Lovely. Brilliant. Just bloody dandy.
"I thought you said he was 'quite harmless,'" groused Amy.
"Ah! Ten points to Slytherin! I think you've spotted the great irony of the thing. Yes, normally they are quite harmless. One needs to have exceedingly bad luck to get bitten in the first place!" said Kettleburn. "Miss Scrivener, do be advised that the bad luck generally begins mild and escalates after a few days."
There was probably some kind of idiom for this. Bad luck begets bad luck, maybe?
Kettleburn kept her after class and gave her a note excusing her from every single class, exam, and responsibility for the entire upcoming week with the assurance that she was better off avoiding magic for the time being.
"I know you're back on the list to take the NEWTs," Kettleburn said, handing her the note. "But I'm sure you can take them in the next round, instead. That's, erm, probably for the best, in any case.
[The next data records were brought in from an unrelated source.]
section
variable (v : Byte)
@[simp] theorem setExc_status : (s.setExc v).status = s.status := rfl
@[simp] theorem setExc_exc : (s.setExc v).exc = v := rfl
@[simp] theorem setExc_unit : (s.setExc v).unit = s.unit := rfl
@[simp] theorem setExc_addr : (s.setExc v).addr = s.addr := rfl
@[simp] theorem setExc_count : (s.setExc v).count = s.count := rfl
@[simp] theorem setExc_value : (s.setExc v).value = s.value := rfl
@[simp] theorem setExc_data : (s.setExc v).data = s.data := rfl
@[simp] theorem setExc_crc : (s.setExc v).crc = s.crc := rfl
@[simp] theorem setExc_txLen : (s.setExc v).txLen = s.txLen := rfl
@[simp] theorem setExc_rxLen : (s.setExc v).rxLen = s.rxLen := rfl
@[simp] theorem setExc_resCount : (s.setExc v).resCount = s.resCount := rfl
@[simp] theorem setExc_txbuf : (s.setExc v).txbuf = s.txbuf := rfl
@[simp] theorem setExc_rxbuf : (s.setExc v).rxbuf = s.rxbuf := rfl
@[simp] theorem setExc_result : (s.setExc v).result = s.result := rfl
@[simp] theorem setExc_script : (s.setExc v).script = s.script := rfl
@[simp] theorem setExc_reads : (s.setExc v).reads = s.reads := rfl
@[simp] theorem setExc_resets : (s.setExc v).resets = s.resets := rfl
end

section
variable (v : Byte)
@[simp] theorem setUnit_status : (s.setUnit v).status = s.status := rfl
@[simp] theorem setUnit_exc : (s.setUnit v).exc = s.exc := rfl
@[simp] theorem setUnit_unit : (s.setUnit v).unit = v := rfl
@[simp] theorem setUnit_addr : (s.setUnit v).addr = s.addr := rfl
@[simp] theorem setUnit_count : (s.setUnit v).count = s.count := rfl
@[simp] theorem setUnit_value : (s.setUnit v).value = s.value := rfl
@[simp] theorem setUnit_data : (s.setUnit v).data = s.data := rfl
@[simp] theorem setUnit_crc : (s.setUnit v).crc = s.crc := rfl
@[simp] theorem setUnit_txLen : (s.setUnit v).txLen = s.txLen := rfl
@[simp] theorem setUnit_rxLen : (s.setUnit v).rxLen = s.rxLen := rfl
@[simp] theorem setUnit_resCount : (s.setUnit v).resCount = s.resCount := rfl
@[simp] theorem setUnit_txbuf : (s.setUnit v).txbuf = s.txbuf := rfl
@[simp] theorem setUnit_rxbuf : (s.setUnit v).rxbuf = s.rxbuf := rfl
@[simp] theorem setUnit_result : (s.setUnit v).result = s.result := rfl
@[simp] theorem setUnit_script : (s.setUnit v).script = s.script := rfl
@[simp] theorem setUnit_reads : (s.setUnit v).reads = s.reads := rfl
@[simp] theorem setUnit_resets : (s.setUnit v).resets = s.resets := rfl
end

section
variable (v : Word)
@[simp] theorem setAddr_status : (s.setAddr v).status = s.status := rfl
@[simp] theorem setAddr_exc : (s.setAddr v).exc = s.exc := rfl
@[simp] theorem setAddr_unit : (s.setAddr v).unit = s.unit := rfl
@[simp] theorem setAddr_addr : (s.setAddr v).addr = v := rfl
@[simp] theorem setAddr_count : (s.setAddr v).count = s.count := rfl
@[simp] theorem setAddr_value : (s.setAddr v).value = s.value := rfl
@[simp] theorem setAddr_data : (s.setAddr v).data = s.data := rfl
@[simp] theorem setAddr_crc : (s.setAddr v).crc = s.crc := rfl
@[simp] theorem setAddr_txLen : (s.setAddr v).txLen = s.txLen := rfl
@[simp] theorem setAddr_rxLen : (s.setAddr v).rxLen = s.rxLen := rfl
@[simp] theorem setAddr_resCount : (s.setAddr v).resCount = s.resCount := rfl
@[simp] theorem setAddr_txbuf : (s.setAddr v).txbuf = s.txbuf := rfl
@[simp] theorem setAddr_rxbuf : (s.setAddr v).rxbuf = s.rxbuf := rfl
@[simp] theorem setAddr_result : (s.setAddr v).result = s.result := rfl
@[simp] theorem setAddr_script : (s.setAddr v).script = s.script := rfl
@[simp] theorem setAddr_reads : (s.setAddr v).reads = s.reads := rfl
@[simp] theorem setAddr_resets : (s.setAddr v).resets = s.resets := rfl
end

section
variable (v : Word)
@[simp] theorem setCount_status : (s.setCount v).status = s.status := rfl
@[simp] theorem setCount_exc : (s.setCount v).exc = s.exc := rfl
@[simp] theorem setCount_unit : (s.setCount v).unit = s.unit := rfl
@[simp] theorem setCount_addr : (s.setCount v).addr = s.addr := rfl
@[simp] theorem setCount_count : (s.setCount v).count = v := rfl
@[simp] theorem setCount_value : (s.setCount v).value = s.value := rfl
@[simp] theorem setCount_data : (s.setCount v).data = s.data := rfl
@[simp] theorem setCount_crc : (s.setCount v).crc = s.crc := rfl
@[simp] theorem setCount_txLen : (s.setCount v).txLen = s.txLen := rfl
@[simp] theorem setCount_rxLen : (s.setCount v).rxLen = s.rxLen := rfl
@[simp] theorem setCount_resCount : (s.setCount v).resCount = s.resCount := rfl
@[simp] theorem setCount_txbuf : (s.setCount v).txbuf = s.txbuf := rfl
@[simp] theorem setCount_rxbuf : (s.setCount v).rxbuf = s.rxbuf := rfl
@[simp] theorem setCount_result : (s.setCount v).result = s.result := rfl
@[simp] theorem setCount_script : (s.setCount v).script = s.script := rfl
@[simp] theorem setCount_reads : (s.setCount v).reads = s.reads := rfl
@[simp] theorem setCount_resets : (s.setCount v).resets = s.resets := rfl
end

section
variable (v : Word)
@[simp] theorem setValue_status : (s.setValue v).status = s.status := rfl
@[simp] theorem setValue_exc : (s.setValue v).exc = s.exc := rfl
@[simp] theorem setValue_unit : (s.setValue v).unit = s.unit := rfl
@[simp] theorem setValue_addr : (s.setValue v).addr = s.addr := rfl
@[simp] theorem setValue_count : (s.setValue v).count = s.count := rfl
@[simp] theorem setValue_value : (s.setValue v).value = v := rfl
@[simp] theorem setValue_data : (s.setValue v).data = s.data := rfl
@[simp] theorem setValue_crc : (s.setValue v).crc = s.crc := rfl
@[simp] theorem setValue_txLen : (s.setValue v).txLen = s.txLen := rfl
@[simp] theorem setValue_rxLen : (s.setValue v).rxLen = s.rxLen := rfl
@[simp] theorem setValue_resCount : (s.setValue v).resCount = s.resCount := rfl
@[simp] theorem setValue_txbuf : (s.setValue v).txbuf = s.txbuf := rfl
@[simp] theorem setValue_rxbuf : (s.setValue v).rxbuf = s.rxbuf := rfl
@[simp] theorem setValue_result : (s.setValue v).result = s.result := rfl
@[simp] theorem setValue_script : (s.setValue v).script = s.script := rfl
@[simp] theorem setValue_reads : (s.setValue v).reads = s.reads := rfl
@[simp] theorem setValue_resets : (s.setValue v).resets = s.resets := rfl
end

section
variable (v : Byte)
@[simp] theorem setData_status : (s.setData v).status = s.status := rfl
@[simp] theorem setData_exc : (s.setData v).exc = s.exc := rfl
@[simp] theorem setData_unit : (s.setData v).unit = s.unit := rfl
@[simp] theorem setData_addr : (s.setData v).addr = s.addr := rfl
@[simp] theorem setData_count : (s.setData v).count = s.count := rfl
@[simp] theorem setData_value : (s.setData v).value = s.value := rfl
@[simp] theorem setData_data : (s.setData v).data = v := rfl
@[simp] theorem setData_crc : (s.setData v).crc = s.crc := rfl
@[simp] theorem setData_txLen : (s.setData v).txLen = s.txLen := rfl
@[simp] theorem setData_rxLen : (s.setData v).rxLen = s.rxLen := rfl
@[simp] theorem setData_resCount : (s.setData v).resCount = s.resCount := rfl
@[simp] theorem setData_txbuf : (s.setData v).txbuf = s.txbuf := rfl
@[simp] theorem setData_rxbuf : (s.setData v).rxbuf = s.rxbuf := rfl
@[simp] theorem setData_result : (s.setData v).result = s.result := rfl
@[simp] theorem setData_script : (s.setData v).script = s.script := rfl
@[simp] theorem setData_reads : (s.setData v).reads = s.reads := rfl
@[simp] theorem setData_resets : (s.setData v).resets = s.resets := rfl
end

section
variable (v : Word)
@[simp] theorem setCrc_status : (s.setCrc v).status = s.status := rfl
@[simp] theorem setCrc_exc : (s.setCrc v).exc = s.exc := rfl
@[simp] theorem setCrc_unit : (s.setCrc v).unit = s.unit := rfl
@[simp] theorem setCrc_addr : (s.setCrc v).addr = s.addr := rfl
@[simp] theorem setCrc_count : (s.setCrc v).count = s.count := rfl
@[simp] theorem setCrc_value : (s.setCrc v).value = s.value := rfl
@[simp] theorem setCrc_data : (s.setCrc v).data = s.data := rfl
@[simp] theorem setCrc_crc : (s.setCrc v).crc = v := rfl
@[simp] theorem setCrc_txLen : (s.setCrc v).txLen = s.txLen := rfl
@[simp] theorem setCrc_rxLen : (s.setCrc v).rxLen = s.rxLen := rfl
@[simp] theorem setCrc_resCount : (s.setCrc v).resCount = s.resCount := rfl
@[simp] theorem setCrc_txbuf : (s.setCrc v).txbuf = s.txbuf := rfl
@[simp] theorem setCrc_rxbuf : (s.setCrc v).rxbuf = s.rxbuf := rfl
@[simp] theorem setCrc_result : (s.setCrc v).result = s.result := rfl
@[simp] theorem setCrc_script : (s.setCrc v).script = s.script := rfl
@[simp] theorem setCrc_reads : (s.setCrc v).reads = s.reads := rfl
@[simp] theorem setCrc_resets : (s.setCrc v).resets = s.resets := rfl
end

section
variable (v : Nibble)
@[simp] theorem setTxLen_status : (s.setTxLen v).status = s.status := rfl
@[simp] theorem setTxLen_exc : (s.setTxLen v).exc = s.exc := rfl
@[simp] theorem setTxLen_unit : (s.setTxLen v).unit = s.unit := rfl
@[simp] theorem setTxLen_addr : (s.setTxLen v).addr = s.addr := rfl
@[simp] theorem setTxLen_count : (s.setTxLen v).count = s.count := rfl
@[simp] theorem setTxLen_value : (s.setTxLen v).value = s.value := rfl
@[simp] theorem setTxLen_data : (s.setTxLen v).data = s.data := rfl
@[simp] theorem setTxLen_crc : (s.setTxLen v).crc = s.crc := rfl
@[simp] theorem setTxLen_txLen : (s.setTxLen v).txLen = v := rfl
@[simp] theorem setTxLen_rxLen : (s.setTxLen v).rxLen = s.rxLen := rfl
@[simp] theorem setTxLen_resCount : (s.setTxLen v).resCount = s.resCount := rfl
@[simp] theorem setTxLen_txbuf : (s.setTxLen v).txbuf = s.txbuf := rfl
@[simp] theorem setTxLen_rxbuf : (s.setTxLen v).rxbuf = s.rxbuf := rfl
@[simp] theorem setTxLen_result : (s.setTxLen v).result = s.result := rfl
@[simp] theorem setTxLen_script : (s.setTxLen v).script = s.script := rfl
@[simp] theorem setTxLen_reads : (s.setTxLen v).reads = s.reads := rfl
@[simp] theorem setTxLen_resets : (s.setTxLen v).resets = s.resets := rfl
end

section
variable (v : Byte)
@[simp] theorem setRxLen_status : (s.setRxLen v).status = s.status := rfl
@[simp] theorem setRxLen_exc : (s.setRxLen v).exc = s.exc := rfl
@[simp] theorem setRxLen_unit : (s.setRxLen v).unit = s.unit := rfl
@[simp] theorem setRxLen_addr : (s.setRxLen v).addr = s.addr := rfl
@[simp] theorem setRxLen_count : (s.setRxLen v).count = s.count := rfl
@[simp] theorem setRxLen_value : (s.setRxLen v).value = s.value := rfl
@[simp] theorem setRxLen_data : (s.setRxLen v).data = s.data := rfl
@[simp] theorem setRxLen_crc : (s.setRxLen v).crc = s.crc := rfl
@[simp] theorem setRxLen_txLen : (s.setRxLen v).txLen = s.txLen := rfl
@[simp] theorem setRxLen_rxLen : (s.setRxLen v).rxLen = v := rfl
@[simp] theorem setRxLen_resCount : (s.setRxLen v).resCount = s.resCount := rfl
@[simp] theorem setRxLen_txbuf : (s.setRxLen v).txbuf = s.txbuf := rfl
@[simp] theorem setRxLen_rxbuf : (s.setRxLen v).rxbuf = s.rxbuf := rfl
@[simp] theorem setRxLen_result : (s.setRxLen v).result = s.result := rfl
@[simp] theorem setRxLen_script : (s.setRxLen v).script = s.script := rfl
@[simp] theorem setRxLen_reads : (s.setRxLen v).reads = s.reads := rfl
@[simp] theorem setRxLen_resets : (s.setRxLen v).resets = s.resets := rfl
end

section
variable (v : Byte)
@[simp] theorem setResCount_status : (s.setResCount v).status = s.status := rfl
@[simp] theorem setResCount_exc : (s.setResCount v).exc = s.exc := rfl
@[simp] theorem setResCount_unit : (s.setResCount v).unit = s.unit := rfl
@[simp] theorem setResCount_addr : (s.setResCount v).addr = s.addr := rfl
@[simp] theorem setResCount_count : (s.setResCount v).count = s.count := rfl
@[simp] theorem setResCount_value : (s.setResCount v).value = s.value := rfl
@[simp] theorem setResCount_data : (s.setResCount v).data = s.data := rfl
@[simp] theorem setResCount_crc : (s.setResCount v).crc = s.crc := rfl
@[simp] theorem setResCount_txLen : (s.setResCount v).txLen = s.txLen := rfl
@[simp] theorem setResCount_rxLen : (s.setResCount v).rxLen = s.rxLen := rfl
@[simp] theorem setResCount_resCount : (s.setResCount v).resCount = v := rfl
@[simp] theorem setResCount_txbuf : (s.setResCount v).txbuf = s.txbuf := rfl
@[simp] theorem setResCount_rxbuf : (s.setResCount v).rxbuf = s.rxbuf := rfl
@[simp] theorem setResCount_result : (s.setResCount v).result = s.result := rfl
@[simp] theorem setResCount_script : (s.setResCount v).script = s.script := rfl
@[simp] theorem setResCount_reads : (s.setResCount v).reads = s.reads := rfl
@[simp] theorem setResCount_resets : (s.setResCount v).resets = s.resets := rfl
end

section
variable (v : Vector Byte 8)
@[simp] theorem setTxbuf_status : (s.setTxbuf v).status = s.status := rfl
@[simp] theorem setTxbuf_exc : (s.setTxbuf v).exc = s.exc := rfl
@[simp] theorem setTxbuf_unit : (s.setTxbuf v).unit = s.unit := rfl
@[simp] theorem setTxbuf_addr : (s.setTxbuf v).addr = s.addr := rfl
@[simp] theorem setTxbuf_count : (s.setTxbuf v).count = s.count := rfl
@[simp] theorem setTxbuf_value : (s.setTxbuf v).value = s.value := rfl
@[simp] theorem setTxbuf_data : (s.setTxbuf v).data = s.data := rfl
@[simp] theorem setTxbuf_crc : (s.setTxbuf v).crc = s.crc := rfl
@[simp] theorem setTxbuf_txLen : (s.setTxbuf v).txLen = s.txLen := rfl
@[simp] theorem setTxbuf_rxLen : (s.setTxbuf v).rxLen = s.rxLen := rfl
@[simp] theorem setTxbuf_resCount : (s.setTxbuf v).resCount = s.resCount := rfl
@[simp] theorem setTxbuf_txbuf : (s.setTxbuf v).txbuf = v := rfl
@[simp] theorem setTxbuf_rxbuf : (s.setTxbuf v).rxbuf = s.rxbuf := rfl
@[simp] theorem setTxbuf_result : (s.setTxbuf v).result = s.result := rfl
@[simp] theorem setTxbuf_script : (s.setTxbuf v).script = s.script := rfl
@[simp] theorem setTxbuf_reads : (s.setTxbuf v).reads = s.reads := rfl
@[simp] theorem setTxbuf_resets : (s.setTxbuf v).resets = s.resets := rfl
end

section
variable (v : Vector Byte 256)
@[simp] theorem setRxbuf_status : (s.setRxbuf v).status = s.status := rfl
@[simp] theorem setRxbuf_exc : (s.setRxbuf v).exc = s.exc := rfl
@[simp] theorem setRxbuf_unit : (s.setRxbuf v).unit = s.unit := rfl
@[simp] theorem setRxbuf_addr : (s.setRxbuf v).addr = s.addr := rfl
@[simp] theorem setRxbuf_count : (s.setRxbuf v).count = s.count := rfl
@[simp] theorem setRxbuf_value : (s.setRxbuf v).value = s.value := rfl
@[simp] theorem setRxbuf_data : (s.setRxbuf v).data = s.data := rfl
@[simp] theorem setRxbuf_crc : (s.setRxbuf v).crc = s.crc := rfl
@[simp] theorem setRxbuf_txLen : (s.setRxbuf v).txLen = s.txLen := rfl
@[simp] theorem setRxbuf_rxLen : (s.setRxbuf v).rxLen = s.rxLen := rfl
@[simp] theorem setRxbuf_resCount : (s.setRxbuf v).resCount = s.resCount := rfl
@[simp] theorem setRxbuf_txbuf : (s.setRxbuf v).txbuf = s.txbuf := rfl
@[simp] theorem setRxbuf_rxbuf : (s.setRxbuf v).rxbuf = v := rfl
@[simp] theorem setRxbuf_result : (s.setRxbuf v).result = s.result := rfl
@[simp] theorem setRxbuf_script : (s.setRxbuf v).script = s.script := rfl
@[simp] theorem setRxbuf_reads : (s.setRxbuf v).reads = s.reads := rfl
@[simp] theorem setRxbuf_resets : (s.setRxbuf v).resets = s.resets := rfl
end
I'll speak to Sev…" he trailed off, apparently thinking better of that plan. "I'll speak to the Headmaster about it."
This meant there were no more classes left.
None.
No final exams.
No NEWTs.
In one week, her probation would be over and no more Hogwarts.
Amy positively beamed.
The next day, Amy discovered a rather interesting book in the library called Enchantments for Editors. She had been reading it for nearly an hour, and scratching her Malaclaw bite absently, when she was interrupted by Myron.
He whirled into the library in a dramatic flurry of robes and cleared his throat in a most distressingly Snape-like way. "You are to locate Miss Scrivener," he drawled in his best impression of Snape. "I imagine you'll find her in the library, reading something deeply boring about sentence sprawl."
Amy snapped the book shut, scowling, and tried to hide the title. "And why are you to find Miss Scrivener?"
"She is to be my eyes and ears, Mr. Wagtail, as you embark on this ill-advised publicity stunt."
"She is?"
"She will be escorting you to your meeting to ensure you represent the school well."
"She will?"
"Your actions reflect on this school and this House – my House. You will not say anything critical of the school, the Dumbledore administration, or any staff member, including myself. You are not to appear anything less than deeply fond of the giant squid, for that matter. Rest assured, Miss Scrivener will tell me if you neglect to mind these directions."
Amy, who didn't much like being pimped out as Snape's own person snitch, frowned. "Well, this is all news to me," she said.
Myron shrugged, dropping the impression. "Just Snape being Snape. I've a meeting in the Three Broomsticks with someone from the Prophet. She's doing a piece on my senior project. Want to come?'
Yes, Amy did want to come. She hadn't been to Hogsmeade all year, and Myron's pass was just the ticket she needed.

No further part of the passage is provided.